RAG with HYDE and RRF

Building a minimal yet powerful Retrieval-Augmented Generation (RAG) workflow combining Hypothetical Document Embeddings (HyDE), Query Regeneration, and Reciprocal Rank Fusion (RRF). Checkout the notebook or its associated blog post for more info.

Setup

  • Install pixi
  • Clone this repo
  • For Linux: pixi install -e linux
  • For Mac: pixi install -e mac

Prerequisites on Mac

To install with GPU accelerated libraries on Mac with Apple Silicon processors, here's what's needed:

  • gcc and zlib installed (either xcode/developer tools/brew etc.)
    • if gcc, is not found, you might be prompted to install developer tools or something similar.
    • If installed zlib via homebrew, make sure the library is in path. If not, run ZLIB_ROOT=$(brew --prefix zlib) pixi install -e mac

(I had limited access to a mac mini M1 and successfully tested it (via notebook) after the above steps.)

Run

The code for each of the tasks can be run in two ways: (a) CLI (b) gradio.

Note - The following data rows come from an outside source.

-- ==== Sys2Proof/Machine/CellMonitor.lean ====
section
/-! DEFINITION. Reconciliation at the cells (03), and the meanings of CELL_RAW_CHANGE and CELL_EDGE (R12, R13). -/

namespace Sys2Proof.Machine

/-! ### Expected positions and windows (03) -/

/-- The expected entry position of a record: B0 + D_A − C_A. -/
def expectedEntry (s : State) (r : Rec) : Pos := posAdd r.b0 s.points.entryCell

/-- The expected tail position of a record that has a length: B0 + D_A + D_AB + D_X + length. -/
def expectedTail (s : State) (r : Rec) : Option Pos := r.length.map (fun len => posAdd r.b0 (s.points.exitCell + len))

/-- Two positions lie within the realign window W of each other. -/
def withinWindow (s : State) (p q : Pos) : Bool := decide ((posDiff p q).natAbs ≤ s.points.realignWindow)

/-! ### The entry cell -/

/-- The realignment of a record to the edge's stamp (R48). -/
def State.realignRec (s : State) (key : Nat) (stamp : Pos) : State :=
  let t := s.onRec key (fun r => { r with b0 := posAdd stamp (-s.points.entryCell), realign := .realigned })
  t.clamped.afterMove s

/-- The record of a new stray (R49). -/
def strayRec (key : Nat) (b0 : Pos) : Rec where
  key := key
  scanId := 0
  origin := .stray
  species := 0
  source := .fallbackStray
  confidence := 0
  surfaceTemp := none
  orientation := .topLeading
  length := none
  b0 := b0
  samples := []
  bound := none
  realign := .realigned
  flags := []
  peakA := 0
  peakB := 0

/-- A record placed in B0 order: behind every record whose B0 is not higher (R49). -/
def insertByB0 (x : Rec) : List Rec → List Rec
  | [] => [x]
  | r :: rest => if posDiff r.b0 x.b0 ≤ 0 then r :: insertByB0 x rest else x :: r :: rest

/-- The matching test calls for a stray: one is made and held open where the track has room (R49), else the cause and
the notice TRACK_LOST are raised (R50). -/
def State.makeStray (s : State) (stamp : Pos) : State :=
  if s.track.length < 12 then
    let x := strayRec s.nextKey (posAdd stamp (-s.points.entryCell))
    let t :=
      { s with
        track := insertByB0 x s.track
        nextKey := s.nextKey + 1
        openStray := some ⟨s.nextKey, stamp⟩ }
    (t.clamped.notice .strayLog).afterMove s
  else (s.raiseCause .trackLost).notice .trackLost

/-- The matching test with the first NOT_CHECKED record (R47).  A record whose window closed before the edge is removed
as missing and the test made again; the track's length bounds how often. -/
def State.matchEntry (s : State) (stamp : Pos) : Nat → State
  | 0 => s.makeStray stamp
  | n + 1 =>
    match s.track.find? (fun r => decide (r.realign = .notChecked)) with
    | none => s.makeStray stamp
    | some r =>
      if withinWindow s stamp (expectedEntry s r) then s.realignRec r.key stamp
      else if posDiff stamp (expectedEntry s r) < 0 then s.makeStray stamp
      else (s.removeMissing r.key).matchEntry stamp n

/-- A rising edge at the entry cell stamped FWD: the re-entry test (R46), then the matching test (R47). -/
def State.entryRise (s : State) (stamp : Pos) : State :=
  if s.track.any (fun r => decide (r.realign ≠ .notChecked) && withinWindow s stamp (expectedEntry s r)) then s
  else s.matchEntry stamp s.track.length

/-- A falling edge at the entry cell stamped FWD closes the open stray with its measured length (R52). -/
def State.strayClose (s : State) (stamp : Pos) : State :=
  match s.openStray with
  | none => s
  | some o =>
    let len := (heldWithin 1000 12000 (posDiff stamp o.rise)).toNat
    let t := s.onRec o.key (fun r => { r with length := some len })
    let t := { t with openStray := none }
    t.clamped.afterMove s

/-- A falling edge at the entry cell stamped REV withdraws the open stray (R53). -/
def State.strayWithdraw (s : State) : State :=
  match s.openStray with
  | none => s
  | some o => s.withdraw o.key

/-- The entry cell's waiting record is settled after a rising edge stamped FWD: still NOT_CHECKED, it becomes
UNCONFIRMED (R55). -/
def State.settleEntryRise (s : State) : State :=
  match s.cells.entry.waiting with
  | none => s
  | some key =>
    let t := s.onCell .entry (fun c => { c with waiting := none })
    t.onRec key (fun r => if r.realign = .notChecked then { r with realign := .unconfirmed } else r)

/-- The entry cell's waiting record is decided by the filtered level (R55). -/
def State.settleEntry (s : State) : State :=
  match s.cells.entry.waiting with
  | none => s
  | some key =>
    let t := s.onCell .entry (fun c => { c with waiting := none })
    if t.cells.entry.blocked then t.onRec key (fun r => { r with realign := .unconfirmed })
    else t.removeMissing key

/-! ### The exit cell -/

/-- The records finished one at a time, the most downstream first (R61). -/
def State.finishAll (s : State) (keys : List Nat) : State := keys.foldl State.finish s

/-- A record's tail window holds a stamp (R57). -/
def tailWithin (s : State) (stamp : Pos) (r : Rec) : Bool :=
  match expectedTail s r with
  | some p => withinWindow s stamp p
  | none => false

/-- A falling edge at the exit cell stamped FWD: the candidate is finished after the LONG records ahead of it (R57);
with no candidate the oldest LONG record is, or EXIT_UNMATCHED is raised (R58). -/
def State.exitFall (s : State) (stamp : Pos) : State :=
  match s.track.find? (tailWithin s stamp) with
  | some c =>
    let ahead := (s.track.takeWhile (fun r => r.key != c.key)).filter (fun r => r.flags.contains .long)
    (s.finishAll (ahead.map Rec.key)).finish c.key
  | none =>
    match s.track.find? (fun r => r.flags.contains .long) with
    | some r => s.finish r.key
    | none => s.notice .exitUnmatched

/-- The exit cell's waiting record is decided by the filtered level (R59, R60). -/
def State.settleExit (s : State) : State :=
  match s.cells.exit.waiting with
  | none => s
  | some key =>
    let t := s.onCell .exit (fun c => { c with waiting := none })
    if t.cells.exit.blocked then t.onRec key (Rec.flag · [.long]) else t.finishInferred key

/-! ### Edges and raw changes -/

/-- An edge of the entry cell, by its sense and its stamp direction (R45). -/
def State.entryEdge (s : State) (rising : Bool) (stamp : Stamp) : State :=
  match rising, stamp.dir with
  | true, .fwd => (s.entryRise stamp.pos).settleEntryRise
  | true, .rev => s.settleEntry
  | false, .fwd => s.strayClose stamp.pos
  | false, .rev => s.strayWithdraw.settleEntry

/-- An edge of the exit cell, by its sense and its stamp direction (R56). -/
def State.exitEdge (s : State) (rising : Bool) (stamp : Stamp) : State :=
  match rising, stamp.dir with
  | true, _ => s
  | false, .fwd => (s.exitFall stamp.pos).settleExit
  | false, .rev => s.settleExit

/-- CELL_EDGE: a candidate's level has held 8 ms; the filtered level becomes it and the edge is handed to
reconciliation (R12, R13).  Without a candidate there is no edge to take (log 11). -/
def execCellEdge (c : Cell) (s : State) : Host.Outcome State Fault Refusal :=
  match (s.cells.get c).candidate with
  | none => .next s
  | some stamp =>
    let rising := !(s.cells.get c).blocked
    let t := s.onCell c (fun q => { q with blocked := rising, candidate := none })
    .next (match c with
      | .entry => t.entryEdge rising stamp
      | .exit => t.exitEdge rising stamp)

/-- The raw level last seen on a cell's line. -/
def Lines.cellBlocked (l : Lines) : Cell → Bool
  | .entry => l.entryBlocked
  | .exit => l.exitBlocked

/-- The lines with a cell's raw level set. -/
def Lines.setCell (l : Lines) (c : Cell) (blocked : Bool) : Lines :=
  match c with
  | .entry => { l with entryBlocked := blocked }
  | .exit => { l with exitBlocked := blocked }

/-- The waiting record of a cell whose candidate is dropped is settled by the filtered level (R55, R60). -/
def State.settleDropped (s : State) : Cell → State
  | .entry => s.settleEntry
  | .exit => s.settleExit

/-- CELL_RAW_CHANGE: away from the filtered level a candidate is made with the present P and flag; back to it the
candidate is dropped (R12).  The level already on the line is no change. -/
def execCellRawChange (c : Cell) (blocked : Bool) (s : State) : Host.Outcome State Fault Refusal :=
  if Lines.cellBlocked s.lines c = blocked then .next s
  else
    let t := { s with lines := Lines.setCell s.lines c blocked }
    if blocked = (s.cells.get c).blocked then
      .next ((t.onCell c (fun q => { q with candidate := none })).settleDropped c)
    else .next (t.onCell c (fun q => { q with candidate := some ⟨s.feed.pos, s.feed.dir⟩ }))

end Sys2Proof.Machine
end

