-- ==== Sys2Proof/Machine/Dispatch.lean ====
section
/-! DEFINITION. One arm for each command. -/

namespace Sys2Proof.Machine

def exec (i : Instr) (s : State) : Host.Outcome State Fault Refusal :=
  match i with
  | .powerOn lines => Sys2Proof.Machine.execPowerOn lines s
  | .telegramReceived port kind payload => Sys2Proof.Machine.execTelegramReceived port kind payload s
  | .interByteTimeout port => Sys2Proof.Machine.execInterByteTimeout port s
  | .telegramSendBegin port => Sys2Proof.Machine.execTelegramSendBegin port s
  | .status port => Sys2Proof.Machine.execStatus port s
  | .profile port => Sys2Proof.Machine.execProfile port s
  | .trackRead port => Sys2Proof.Machine.execTrackRead port s
  | .speciesSet port => Sys2Proof.Machine.execSpeciesSet port s
  | .speciesForce port => Sys2Proof.Machine.execSpeciesForce port s
  | .release port => Sys2Proof.Machine.execRelease port s
  | .resume port => Sys2Proof.Machine.execResume port s
  | .mark port => Sys2Proof.Machine.execMark port s
  | .mode port => Sys2Proof.Machine.execMode port s
  | .winter port => Sys2Proof.Machine.execWinter port s
  | .summer port => Sys2Proof.Machine.execSummer port s
  | .recipeWrite port => Sys2Proof.Machine.execRecipeWrite port s
  | .recipeRead port => Sys2Proof.Machine.execRecipeRead port s
  | .recipeDelete port => Sys2Proof.Machine.execRecipeDelete port s
  | .recipeCommit port => Sys2Proof.Machine.execRecipeCommit port s
  | .recipeDiscard port => Sys2Proof.Machine.execRecipeDiscard port s
  | .manualSet port => Sys2Proof.Machine.execManualSet port s
  | .pointRead port => Sys2Proof.Machine.execPointRead port s
  | .pointWrite port => Sys2Proof.Machine.execPointWrite port s
  | .scaleWrite port => Sys2Proof.Machine.execScaleWrite port s
  | .geometryWrite port => Sys2Proof.Machine.execGeometryWrite port s
  | .windowArmWrite port => Sys2Proof.Machine.execWindowArmWrite port s
  | .ceilingWrite port => Sys2Proof.Machine.execCeilingWrite port s
  | .setpointPointWrite port => Sys2Proof.Machine.execSetpointPointWrite port s
  | .echoEnableWrite port => Sys2Proof.Machine.execEchoEnableWrite port s
  | .stopOnReleaseWrite port => Sys2Proof.Machine.execStopOnReleaseWrite port s
  | .markSourceWrite port => Sys2Proof.Machine.execMarkSourceWrite port s
  | .markGateWrite port => Sys2Proof.Machine.execMarkGateWrite port s
  | .thresholdWrite port => Sys2Proof.Machine.execThresholdWrite port s
  | .save port => Sys2Proof.Machine.execSave port s
  | .saveComplete => Sys2Proof.Machine.execSaveComplete s
  | .restart port => Sys2Proof.Machine.execRestart port s
  | .noticeEnable port => Sys2Proof.Machine.execNoticeEnable port s
  | .noticeClear port => Sys2Proof.Machine.execNoticeClear port s
  | .noticeRaise port => Sys2Proof.Machine.execNoticeRaise port s
  | .encoderChange enc1 enc2 => Sys2Proof.Machine.execEncoderChange enc1 enc2 s
  | .speedUpdate => Sys2Proof.Machine.execSpeedUpdate s
  | .cellRawChange cell blocked => Sys2Proof.Machine.execCellRawChange cell blocked s
  | .cellEdge cell => Sys2Proof.Machine.execCellEdge cell s
  | .valveFrame => Sys2Proof.Machine.execValveFrame s
  | .deadIntervalExpiry ring => Sys2Proof.Machine.execDeadIntervalExpiry ring s
  | .echoReceived channel word => Sys2Proof.Machine.execEchoReceived channel word s
  | .deviationTimeout channel => Sys2Proof.Machine.execDeviationTimeout channel s
  | .estopInputChange active => Sys2Proof.Machine.execEstopInputChange active s
  | .estopInactiveTaken => Sys2Proof.Machine.execEstopInactiveTaken s
  | .rotorInputChange ring running => Sys2Proof.Machine.execRotorInputChange ring running s
  | .rotorLevelTaken ring => Sys2Proof.Machine.execRotorLevelTaken ring s
  | .keyInputChange engineer => Sys2Proof.Machine.execKeyInputChange engineer s
  | .keyLevelTaken => Sys2Proof.Machine.execKeyLevelTaken s
  | .byteReceived port byte => Sys2Proof.Machine.execByteReceived port byte s

end Sys2Proof.Machine
end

MODEL_COMBOS in config.py provides multiple variants of embedding & generative LLM model combinations keeping in mind the host system's limitations & capabilities. Pass it via CLI or set them in gradio UI, if you wish to change from the default.

For gradio:

PYTHONPATH='.' pixi run -e [linux|mac] gradio app.py

To run from CLI or for help or to tweak parameters:

PYTHONPATH='.' pixi run -e [linux|mac] python src/main.py [--help]

Debug

logs will be stored in logs.log realtime for debugging & monitoring.


Tips/Observations:

  • Extracting text as a markdown greatly preserved the structure and continuity of the text. This resulted in better logical chunking which in turn led to better embeddings and as a consequence, better search results.

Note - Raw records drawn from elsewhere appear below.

/-- A warm restart keeps the points, the active table, the season, the enable sets and the output lists, and puts every
other block at its start values: those of POWER_ON, but that no channel is released and an interval is run for LIFT, its
zero frame to come, none under an active emergency stop (R153, R141); it is answered OK (R208).  Each status set holds the
RELEASE_CHANGED of an active emergency stop alone.  To an output list it adds that stop's NOTICE due, and on the Line
port's, ahead of it (log 37, the model's choice), an ADVISE of 2000 where the last value sent differs (R44, R172).
A RESTART that arrives while a SAVE is in flight is taken on arrival: refused, its refusal is answered at once and the
SAVE runs on; else the warm restart drops the SAVE with all that waited, the image is left not valid, and OK is the last
telegram placed (R208). -/
def Obligations.RestartKeepsSettings : Prop :=
  (∀ (s : State) (p : Port) (r : Req) (rest : List Req), s.takes p .restart r rest →
     ∃ t : State, exec (.restart p) s = .next (t.answer p r .ok []) ∧
       t.points = s.points ∧ t.recipes.active = s.recipes.active ∧ t.control.season = s.control.season ∧
       t.recipes.shadow = s.recipes.active ∧ t.recipes.swapPending = false ∧
       t.feed = { pos := 0, residue := 0, dir := .fwd, front := 0, speed := 0, kept := 0
                  enc := (s.lines.enc1, s.lines.enc2) } ∧
       t.cells = ⟨⟨s.lines.entryBlocked, none, none⟩, ⟨s.lines.exitBlocked, none, none⟩⟩ ∧ t.openStray = none ∧
       t.track = [] ∧ t.lastAdvise = 2000 ∧
       t.control.mode = .setup ∧ t.control.manualPress = ⟨0, 0⟩ ∧ t.control.manualLift = ⟨0, 0⟩ ∧
       t.lines = s.lines ∧ t.key = keyOf s.lines.engineer ∧ t.store = { s.store with snapshot := none } ∧
       t.release.causes = { Causes.empty with estop := s.lines.estopActive } ∧
       t.release.level = (if s.lines.estopActive then .estop else .none) ∧
       t.ringsAt (if s.lines.estopActive then .held else .idle) ∧
       t.release.estopActive = s.lines.estopActive ∧ t.release.rotorRunning = ⟨s.lines.rotorA, s.lines.rotorB⟩ ∧
       (∀ m, t.marks.get m = (s.lines.estopActive && decide (s.points.markSource.get m = .release))) ∧
       t.permit = !s.lines.estopActive ∧ (∀ c, (t.valve.chans.get c).fresh) ∧
       (∀ k, t.ringFresh k none (if s.lines.estopActive then none else some ⟨.lift, none⟩)) ∧
       ∀ q, (t.ports.get q).receiver = .hunting ∧ (t.ports.get q).queue = [] ∧
         (t.ports.get q).enable = (s.ports.get q).enable ∧ (t.ports.get q).sending = (s.ports.get q).sending ∧
         (∀ k, k ∈ (t.ports.get q).status ↔ k = .releaseChanged ∧ s.lines.estopActive = true) ∧
         let kept := (s.ports.get q).out
         let advised := if q = .line ∧ s.lastAdvise ≠ 2000 then placeAdvise 2000 kept else kept
         (t.ports.get q).out =
           if s.lines.estopActive = true ∧ NoticeKind.releaseChanged ∈ (s.ports.get q).enable then placeDue advised
           else advised) ∧
  (∀ (s : State) (payload : List Byte), s.saving .panel = true → payload.length ≤ 240 →
     let u := s.onPort .panel fun q => { q with receiver := .hunting }
     let r : Req := ⟨0x3C, payload, s.feed.pos⟩
     (∀ e, refusal s .panel .restart payload = some e →
       exec (.telegramReceived .panel 0x3C payload) s = .next (u.reply .panel r e [])) ∧
     (refusal s .panel .restart payload = none → s.store.closed = false →
       ∃ t : State, exec (.telegramReceived .panel 0x3C payload) s = .next t ∧ t.ports.panel.queue = [] ∧
         t.ports.panel.out.getLast? = some (.telegram 0xBC [byte 0]) ∧ t.store.snapshot = none ∧ t.store.valid? = none ∧
         t.track = []))

/-! ### What every step keeps -/

/-- The effective level is the highest among the levels of the causes present, NONE where there is none, after every step
(R155). -/
def Obligations.LevelIsHighestCause : Prop :=
  (∀ s t : State, (∀ k, s.ringRight k) → s.levelRight → step s = .next t → t.levelRight) ∧
  (∀ c : Causes,
     let levels : List Level := (if c.estop then [Level.estop] else []) ++ (if c.rotor then [.immediate] else []) ++
       (Channel.all.filter c.valveFault.get).map (fun _ => .immediate) ++ (if c.trackLost then [.atGap] else []) ++
       c.lineReq.toList ++ c.panelReq.toList
     (∀ l ∈ levels, l.rank ≤ c.level.rank) ∧ (c.level ∈ levels ∨ c.level = .none))

/-- FEED_PERMIT is off when the emergency-stop input is ACTIVE, a mark in state SET has its gate on, or a release is
active with stop_on_release on, and on in each other case, after every step and after reset (R169). -/
def Obligations.FeedPermitFollowsTerms : Prop :=
  (∀ s t : State, (∀ k, s.ringRight k) → s.permitRight → step s = .next t → t.permitRight) ∧
    State.reset.permitRight ∧
    ∀ s : State, s.permitRight → (s.permit = false ↔
      (s.release.estopActive = true ∨ (∃ m, s.marks.get m = true ∧ s.points.markGate.get m = true) ∨
        (s.release.level ≠ .none ∧ s.points.stopOnRelease = true)))

/-- A ring's press and lift channels are never both commanded above 0: kept by every step, with the interlock facts the
rule rests on (R137). -/
def Obligations.PressAndLiftNeverBothDriven : Prop :=
  ∀ s t : State, (∀ k, s.ringRight k) → (∀ k, s.interlocked k) → step s = .next t →
    ∀ k, t.interlocked k ∧
      ((t.valve.chans.get (channelOf k .press)).command = 0 ∨ (t.valve.chans.get (channelOf k .lift)).command = 0)

/-- Every channel's command and target lie within the ceiling after every step (R106, R142). -/
def Obligations.CommandsStayUnderCeiling : Prop :=
  ∀ s t : State, (∀ k, s.ringRight k) → s.underCeiling → step s = .next t → t.underCeiling

/-- The track holds at most 12 records and each queue at most 4 requests after every step (R17, R193).  No two records
share a scan_id other than 0 (R17), and each has a key of its own among those given out (log 7, the model's): kept by
every step. -/
def Obligations.TrackAndQueuesStayBounded : Prop :=
  (∀ s t : State, (∀ k, s.ringRight k) → s.bounded → step s = .next t → t.bounded) ∧
  (∀ s t : State, (∀ k, s.ringRight k) → s.named → step s = .next t → t.named) ∧
  ∀ s : State, s.named → ∀ (i j : Nat) (x y : Rec), s.track[i]? = some x → s.track[j]? = some y → i ≠ j →
    x.key ≠ y.key ∧ (x.scanId ≠ 0 → x.scanId ≠ y.scanId)

/-- After every step each ring is in a state its mode and level allow, in SETUP IDLE or HELD (R128), at IMMEDIATE and
ESTOP HELD (R123), and serves a record exactly in a pressing state and is armed for one exactly in ARMED (R110).
At NONE no ring is HELD (R126), after every step; at AT_GAP outside SETUP no ring is IDLE or ARMED (R124), after every
step that does not leave SETUP (log 32: a ring that pressed may stand IDLE in SETUP at AT_GAP, and takes its state by
geometry as SETUP is left). -/
def Obligations.RingsKeepAllowedStates : Prop :=
  (∀ s t : State, (∀ k, s.ringRight k) → step s = .next t → ∀ k, t.ringRight k) ∧
  (∀ s t : State, (∀ k, s.ringRight k) → step s = .next t →
     (∀ k, s.release.level = .none → s.ringState k ≠ .held) → ∀ k, t.release.level = .none → t.ringState k ≠ .held) ∧
  (∀ s t : State, (∀ k, s.ringRight k) → (∀ k, s.rests k) → step s = .next t →
     s.control.mode ≠ .setup ∨ t.control.mode = .setup → ∀ k, t.rests k)

/-- The front lies at most 4 mm from P on the side of the flag's direction, and the residue within 0..scale − 1, after
every step (R2, R5, R6). -/
def Obligations.FrontAndResidueStayInRange : Prop :=
  ∀ s t : State, (∀ k, s.ringRight k) → s.feed.frontNear → s.residueRight → step s = .next t →
    t.feed.frontNear ∧ t.residueRight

  • Reading the document via docling extracted more and correct text compared to pymupdf4llm but at a bit of an expense of speed. It is enabled by default for prioritising accuracy.

    • This proved esp. useful in extracting data containing lots of tables spread over multiple pages.
    • You can pass --fast-extract from CLI or tick a box via gradio UI to use pymupdf instead.
  • Increasing the model size (coupled with correct text extraction in markdown) greatly improved performance. The Qwen3 models very much adhered to instructions but the smaller variants instead of hallucinating simply fell back to saying 'I don't know' (as per instructions). The 4B variant understood the user intent which sometimes was vague and yet managed to give relevant results. The base variant is huge and it wouldn't have been fit and run fast enough on a consumer grade laptop GPU. Loading the AWQ variant of it helped as it occupied substantially less memory compared to the original without much loss in performance.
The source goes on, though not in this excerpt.